Deprecation notice: Gemini 2.5 Flash is scheduled for discontinuation on October 16, 2026, on Vertex AI. If you’re building for production use cases that extend beyond that date, plan a migration to a successor model and monitor ai.google.dev/gemini-api/docs/models for updates.

Frequently Asked Questions

Is Gemini 2.5 Flash free to use?

Google AI Studio provides a free tier with rate limits. On the free tier, your prompts and responses are used to improve Google’s products; see the terms of service before using it with user data. OpenRouter does not include Gemini 2.5 Flash in its free tier; a minimum $5 credit balance is required. Vertex AI provides $300 in trial credits for new Google Cloud accounts.

What is the thinking budget in Gemini 2.5 Flash?
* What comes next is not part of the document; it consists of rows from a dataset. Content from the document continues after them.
-- ==== Sys2Proof/Machine/Dispatch.lean ====
section
/-! DEFINITION. One arm per instruction: each calls its meaning. -/

namespace Sys2Proof.Machine

def exec (i : Instr) (s : State) : Host.Outcome State Fault Refusal :=
  match i with
  | .tlXpose01 rd rs1 rs2 => Sys2Proof.Machine.execTlXpose01 rd rs1 rs2 s
  | .tlXpose02 rd rs1 rs2 => Sys2Proof.Machine.execTlXpose02 rd rs1 rs2 s
  | .tlXpose03 rd rs1 rs2 => Sys2Proof.Machine.execTlXpose03 rd rs1 rs2 s
  | .tlXpose12 rd rs1 rs2 => Sys2Proof.Machine.execTlXpose12 rd rs1 rs2 s
  | .tlXpose13 rd rs1 rs2 => Sys2Proof.Machine.execTlXpose13 rd rs1 rs2 s
  | .tlXpose23 rd rs1 rs2 => Sys2Proof.Machine.execTlXpose23 rd rs1 rs2 s
  | .tlConcat0 rd rs1 rs2 => Sys2Proof.Machine.execTlConcat0 rd rs1 rs2 s
  | .tlConcat1 rd rs1 rs2 => Sys2Proof.Machine.execTlConcat1 rd rs1 rs2 s
  | .tlConcat2 rd rs1 rs2 => Sys2Proof.Machine.execTlConcat2 rd rs1 rs2 s
  | .tlAddi rd rs1 imm => Sys2Proof.Machine.execTlAddi rd rs1 imm s
  | .tlMload rd rs1 rs2 => Sys2Proof.Machine.execTlMload rd rs1 rs2 s
  | .tlMstore rs1 rs2 rd => Sys2Proof.Machine.execTlMstore rs1 rs2 rd s
  | .lui rd imm20 => Sys2Proof.Machine.execLui rd imm20 s
  | .addi rd rs1 imm => Sys2Proof.Machine.execAddi rd rs1 imm s
  | .bne rs1 rs2 offset => Sys2Proof.Machine.execBne rs1 rs2 offset s
  | .csrrw rd csr rs1 => Sys2Proof.Machine.execCsrrw rd csr rs1 s
  | .csrrs rd csr rs1 => Sys2Proof.Machine.execCsrrs rd csr rs1 s
  | .csrrc rd csr rs1 => Sys2Proof.Machine.execCsrrc rd csr rs1 s
  | .csrrwi rd csr uimm => Sys2Proof.Machine.execCsrrwi rd csr uimm s
  | .csrrsi rd csr uimm => Sys2Proof.Machine.execCsrrsi rd csr uimm s
  | .csrrci rd csr uimm => Sys2Proof.Machine.execCsrrci rd csr uimm s

end Sys2Proof.Machine
end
The thinkingBudget parameter (range: 0 to 24,576 tokens, or -1 for dynamic) controls how much internal reasoning the model performs before responding. Budget 0 disables thinking: fastest and cheapest. Budget -1 enables dynamic mode: the model auto-adjusts based on prompt complexity. On Google’s direct API, -1 is the default. Via OpenRouter, thinking is off unless you explicitly request it (e.g. extra_body={"reasoning": {"max_tokens": -1}} for dynamic, or any positive budget). Higher fixed budgets improve output quality on complex tasks but increase latency and cost, billed at the output token rate.

How does Gemini 2.5 Flash compare to GPT-4o?

Flash supports a 1M-token context window, versus 128K for GPT-4o, and includes configurable thinking not available in GPT-4o. Flash’s per-token pricing is lower. GPT-4o has broader third-party ecosystem support and a longer production track record. Direct benchmark comparisons on the same evaluations aren’t published across both models in this guide; use the OpenRouter rankings for current third-party evaluation data.

Can I use Gemini 2.5 Flash for image generation?

No. Gemini 2.5 Flash outputs text only. Image input is supported; the model can process and reason about images. For image generation, use Gemini 2.5 Flash Image, a separate model with its own pricing.

What providers serve Gemini 2.5 Flash on OpenRouter?

Three: Google AI Studio, Google Vertex Global, and Google Vertex. OpenRouter routes to the healthiest provider automatically based on real-time throughput and uptime data. You can pin to a specific provider using OpenRouter’s provider routing controls.

What is the difference between Gemini 2.5 Flash and Flash Lite?

Flash includes configurable thinking (budget 0 to 24,576) and higher-quality output. Flash Lite is optimized for ultra-low latency and cost, with thinking disabled by default (though it can be enabled). Use Flash when reasoning capability matters; use Lite for high-volume tasks where cost per request is the primary constraint.